Isso dá uma flexibilidade e uma precisão na montagem que não se consegue, ainda, obter de outro modo.
Usando a técnica, adequadamente batizada de origami de DNA, que já foi usada até para construir nanorrobôs que andam, os cientistas estão criando estruturas que não deixam nada a dever aos vasos e peças decorativas de cerâmica.
De novo, a vantagem é que os receptáculos podem ser projetados com antecedência, deixando a a montagem por conta das fitas de DNA, que recusam-se a se ficar nos locais inadequados, garantindo peças sempre perfeitas.
Veja mais detalhes desta incrível "arte nanotecnológica" na reportagem Origami de DNA cria nanoestruturas 3-D.
A
técnica de nanoconstrução guia as partículas por magnetismo, permitindo
a criação de estruturas com vários materiais. [Imagem: Benjamin
Yellen]
Benjamin Yellen, da Universidade de Duke, também prefere as automontagens, mas no lado "duro" da nanotecnologia.
Em vez de moléculas biológicas, ele está usando nanopartículas cristalinas, que podem ser metálicas ou cerâmicas.
Feitas as partículas, elas encontram seu caminho para montar as estruturas desejadas quando detectam variações em sua concentração ou na presença de campos magnéticos.
Yellen também precisou da matemática para conseguir isso.
"Nós não apenas desenvolvemos o arcabouço teórico dessa nova técnica, como demonstramos no laboratório que ela pode criar mais de 20 estruturas previamente programadas," disse ele.
Além das caixas, foram criados anéis, correntes e até malhas parecidas com tabuleiros de dama, com nanopartículas de tipos diferentes.
E esse, juntamente com o controle externo por um campo magnético, é o grande trunfo da nova técnica, permitindo a criação de nanoestruturas feitas de diversos materiais.
Nanofuturo
"A era da miniaturização promete revolucionar nossas vidas.
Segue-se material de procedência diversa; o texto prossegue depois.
-- ==== Sys2Proof/Laws/Scalar.lean ====
section
/-! SUPPORT. What an instruction that gives a register a value does, said once. -/

namespace Sys2Proof.Machine

/-- Register work changes nothing of the board, memory, arrays, collectives, faults or output. -/
theorem memKept_onlyRun (s t : State) : memKept s (onlyRun s t) := by
  refine ⟨⟨?_, ?_, ?_, ?_, ?_⟩, ?_, ?_, ?_, ?_, ?_, ?_⟩ <;> simp

/-- Where it can run, a register instruction answers a next state with its register result and its frame. -/
theorem regInsn_result (q : Nat) (rd : BitVec 5) (len : Nat) (v : QCtx → W64) (s : State) (h : canRun s q anyKind = true) :
    ∃ t, regInsn q rd len v s = .next t ∧ regResult s t q rd len (v (getQc s q)) := by
  obtain ⟨hl, hc⟩ := canRun_has h
  refine ⟨_, by unfold regInsn; rw [if_pos h], ?_⟩
  have hd := getQc_doneInsn_self q len (modQc q (fun c => wrG rd (v c) c) s) (by simpa using hc)
  simp only [getQc_modQc, if_true] at hd
  refine ⟨?_, ⟨?_, ?_, ?_, ?_⟩, ?_, ?_, memKept_onlyRun _ _⟩
  · simp [hd]
  · intro r hr; simp [hd, hr]
  · intro r; simp [hd]
  · intro r; simp [hd]
  · simp [hd]
  · simp only [ended, getQc_onlyRun, hd]
    unfold endCtx
    rw [isProg_wrG]
    by_cases hp : isProg (getQc s q) <;> simp [hp]
  · intro k hk; simp [hk]

end Sys2Proof.Machine
end

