/-- Bytes of which each aligned four share their poison are what their words give back. -/
theorem ofWords_toWords (f : Nat → Byte × Bool) (even : ∀ i, (f i).2 = (f (i / 4 * 4)).2) (a m : Nat) :
    ofWords (toWords ((List.range' (4 * a) (4 * m)).map f)) = (List.range' (4 * a) (4 * m)).map f := by
  induction m generalizing a with
  | zero => rfl
  | succ m ih =>
    have word : ∀ i, i < 4 → (f (4 * a + i)).2 = (f (4 * a)).2 := fun i small => by
      rw [even, show (4 * a + i) / 4 * 4 = 4 * a by omega]
    have byte : ∀ i, i < 4 → ((f (4 * a + i)).1, (f (4 * a)).2) = f (4 * a + i) := fun i small => Prod.ext rfl (word i small).symm
    have first : (List.range' (4 * a) (4 * (m + 1))).map f
        = f (4 * a) :: f (4 * a + 1) :: f (4 * a + 2) :: f (4 * a + 3) :: (List.range' (4 * (a + 1)) (4 * m)).map f := by
      rw [show 4 * (m + 1) = 4 * m + 1 + 1 + 1 + 1 by omega, show 4 * (a + 1) = 4 * a + 1 + 1 + 1 + 1 by omega]
      simp only [List.range'_succ, List.map_cons]
    have rest := ih (a + 1)
    rw [first, toWords, ofWords, List.flatMap_cons, leBytes_word, ← ofWords, rest]
    simp only [word 1 (by decide), word 2 (by decide), word 3 (by decide), Bool.or_self, List.map_cons, List.map_nil, byte 1 (by decide),
      byte 2 (by decide), byte 3 (by decide), List.cons_append, List.nil_append]

/-! ### The bytes of a piece -/

/-- Poison that every unit has whole does not spread. -/
theorem spread_pieceBytes (n : Nat) (p : Piece) : spread (pieceBytes n p) = pieceBytes n p := by
  have marked : ∀ i, i < n → (unitPoison (pieceBytes n p)).contains (i / 64) = mget false p.poison (i / 64) := fun i inside => by
    rw [Bool.eq_iff_iff, List.contains_iff_mem]
    simp only [unitPoison, pieceBytes, upto, List.mem_eraseDups, List.mem_map, List.mem_filter, List.mem_zipIdx_iff_getElem?]
    constructor
    · rintro ⟨⟨b, j⟩, ⟨read, poisoned⟩, same⟩
      obtain ⟨_, listed⟩ := List.getElem?_eq_some_iff.1 read
      rw [List.getElem_map, List.getElem_range, same] at listed
      exact (congrArg Prod.snd listed).trans poisoned
    · intro poisoned
      refine ⟨((mget 0 p.data i, mget false p.poison (i / 64)), i), ⟨?_, poisoned⟩, rfl⟩
      rw [List.getElem?_map, List.getElem?_range inside]
      rfl
  refine List.ext_getElem (by simp [spread, pieceBytes]) fun i h1 h2 => ?_
  have inside : i < n := by simpa [pieceBytes, upto] using h2
  have at_ := marked i inside
  simp only [spread, List.getElem_map, List.getElem_zipIdx, Nat.zero_add, at_]
  simp [pieceBytes, upto]

/-- A piece of whole units, summed with nothing, is sent on as it came. -/
theorem forwarded_bytes (n : Nat) (p : Piece) : spread (ofWords (toWords (pieceBytes (64 * n) p))) = pieceBytes (64 * n) p := by
  have units : 64 * n = 4 * (16 * n) := by omega
  have whole : ofWords (toWords (pieceBytes (64 * n) p)) = pieceBytes (64 * n) p := by
    unfold pieceBytes upto
    rw [List.range_eq_range', units]
    refine ofWords_toWords _ (fun i => ?_) 0 (16 * n)
    dsimp only
    rw [show i / 4 * 4 / 64 = i / 64 by omega]
  rw [whole, spread_pieceBytes]

/-- The sum of one piece alone, as bytes, is that piece. -/
theorem passed_sum (n : Nat) (p : Piece) : (addTerm (addTerm none (some (toWords (pieceBytes (64 * n) p)))) none).map
    (fun l => spread (ofWords (l.map (fun e => (e.1, e.2.1))))) = some (pieceBytes (64 * n) p) := by
  simp only [addTerm, Option.map_some, List.map_map]
  exact congrArg some ((congrArg (fun l => spread (ofWords l)) (List.map_id' _)).trans (forwarded_bytes n p))

/-! ### A member that decided OUT -/

section Forward
variable {k j d : Nat} {x : Nat × Bool} {s : State}

/-- A chunk that decided OUT, and of which nothing has been read, has no term of this member. -/
theorem fetchTerms_out (out : mget 0 (getSlot s k).decisions j = dOut) : fetchTerms k j s = s := by
  unfold fetchTerms
  dsimp only
  rw [if_pos (Or.inl (by rw [out]; decide))]

theorem termOf_unread {v : Slot} (unread : mget 0 v.fetched j = 0) (r : Nat) : termOf v j r = none := by
  unfold termOf
  rw [if_neg (by simp [unread])]
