/-- A side on a reconvergence stack (R21, R22); a side that parked before it was pushed keeps its wait. -/
structure Side where
  pc : Addr
  mask : BitVec 32
  wait : Option Wait
  deriving DecidableEq, Repr

/-- One path of a group (R17, R20-R23, R254). `hstack` is the current handler's stack, `ustack` the user handler's while a
supervisor handler runs on top of it (R259); `waitFrom` is the clk since which it has been ready without issuing (R31). -/
structure Path where
  pc : Addr
  mask : BitVec 32
  stack : List Side
  hstack : List Side
  ustack : List Side
  level : Level
  wait : Option Wait
  readyAt : Nat
  heldSince : Option Nat
  exempt : Bool
  shielded : Bool
  runSince : Nat
  yieldUntil : Nat
  cause : Word
  userFrame : Option Frame
  supFrame : Option Frame
  dbgHeld : Bool
  holdReq : Bool
  blocked : Option Nat
  late : List Nat
  refuseGrow : Bool
  waitFrom : Option Nat
  deriving DecidableEq, Repr

/-- The EMU block of a group (R61). -/
structure Emu where
  w0 : Word
  w1 : Word
  pc : Addr
  next : Addr
  dec : Word
  ops : Word
  mask : Word
  imm : Word
  cls : Word
  busy : Option Nat
  deriving DecidableEq, Repr

/-- An outstanding fence: serial, kind (0 .ar, 1 .acq), scope, and the accesses it covers (R135, R137). -/
structure Fence where
  serial : Nat
  kind : Nat
  scope : Nat
  covers : List Nat
  deriving DecidableEq, Repr

/-- A pending barrier arrival of a group: handle, made by BAR.a, and once released the domain, the barrier number and the
clocks that the team's arrivals published (R224, R155). -/
structure Arrival where
  handle : Nat
  split : Bool
  released : Bool
  domain : Nat
  number : Word
  clocks : Map (BitVec 16)
  deriving DecidableEq, Repr

/-- A closed batch: its number and its operations (R198). -/
structure Batch where
  num : Nat
  ops : List Nat
  deriving DecidableEq, Repr

/-- A resident group (R17, R37, R151). `acqLoads` holds the records that its loads have read since its last acquire, none for
a lost one (R158); `fenceGate` names, by path, the fence that must complete before the path's next may begin (R135). -/
structure Group where
  tid : Nat
  index : Nat
  alloc : Nat
  live : BitVec 32
  v : Map VReg
  s : Map Word
  p : Map Word
  paths : Map Path
  emu : Emu
  leases : Map Nat
  openSet : List Nat
  batchNo : Nat
  batches : List Batch
  fences : List Fence
  fenceSerial : Nat
  chk : Checker
  relScope : Nat
  acqLoads : List (Option SyncRec)
  fenceGate : Map Nat
  arrivals : List Arrival
  hazards : List Hazard
  slow : List SlowReg
  mmaP : Nat
  deriving DecidableEq, Repr

/-- The state of an incarnation in a slot's agent directory (R153). -/
inductive DirState where
  | resident
  | departed
  | done
  deriving DecidableEq, Repr

/-- One agent directory entry (R153). -/
structure DirEntry where
  run : Nat
  team : Word
  group : Nat
  start : BitVec 16
  state : DirState
  deriving DecidableEq, Repr

/-- One group slot: incarnation, clock, directory and the resident group (R19, R152, R153). -/
structure Slot where
  inc : BitVec 5
  clock : BitVec 16
  dir : Map DirEntry
  aging : Bool
  group : Option Group
  deriving DecidableEq, Repr

/-! ## Teams and launches -/

/-- An open slice set (R208). -/
structure SliceSet where
  desc : Addr
  slices : List Nat
  after : List (Actor × Nat)
  dir : Nat
  rcd : BitVec 64
  dg : Bool
  bytes : List Byte
  obj : Addr
  bad : Bool
  deriving DecidableEq, Repr

/-- A team's trace: the tiles it has read, as runs of tiles, and its two marks (R281, R282). -/
structure Trace where
  runs : List (Nat × Nat)
  always : Bool
  nonreplay : Bool
  deriving DecidableEq, Repr

/-- A resident team (R24, R25); `raised` holds the exception flags raised at a clk (R46). Its scratch stands at `scrBase` of
its core's scratch table, and in the physical 2 KiB units `scrAt` (R25, R98). -/
structure Team where
  run : Nat
  num : Word
  core : Nat
  slots : List Nat
  freed : List Nat
  groups : Nat
  scrBase : Nat
  scrUnits : Nat
  scrAt : List Nat
  tiles : List Nat
  fpctl : Word
  raised : Nat × BitVec 5
  raceMode : BitVec 2
  hint : BitVec 17
  ret : BitVec 64
  rtime : Nat
  since : Nat
  trace : Trace
  slices : List SliceSet
  drainBy : Option Nat
  saveBy : Option Nat
  saveAt : Option (Nat × Nat)
  lostHandles : List Word
  deriving DecidableEq, Repr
Podemos fazer estas nanocaixas a partir de uma grande quantidade de materiais diferentes, tais como metais, semicondutores e mesmo polímeros biodegradáveis para uma série de aplicações ópticas, eletrônicas, ou para carregarem medicamentos," entusiasma-se o professor Gracias. "Por exemplo, há uma necessidade na medicina para criar partículas inteligentes que possam alvejar tumores específicos, doenças específicas, sem despejar drogas no resto do corpo, de forma a limitar os efeitos colaterais."
E, com tantas opções de automontagem, talvez já não seja mais ficção imaginar milhares de minúsculas partículas biodegradáveis, precisamente estruturadas e contendo em seu interior apenas os compostos químicos desejados, de alta pureza, correndo através da corrente sanguínea a caminho de um órgão doente.
Ou então, partículas sendo guiadas por luz ou por magnetismo para montar componentes eletrônicos com dimensões moleculares, no interior dos processadores de computador do futuro.
Mas é necessário concordar que essa é a visão para um futuro, ainda que não tão distante.
Para ligar o hoje com esse futuro, os cientistas precisam aprimorar o projeto das suas nanoestruturas, de forma que elas possam ser fabricadas sem variações e em grandes quantidades.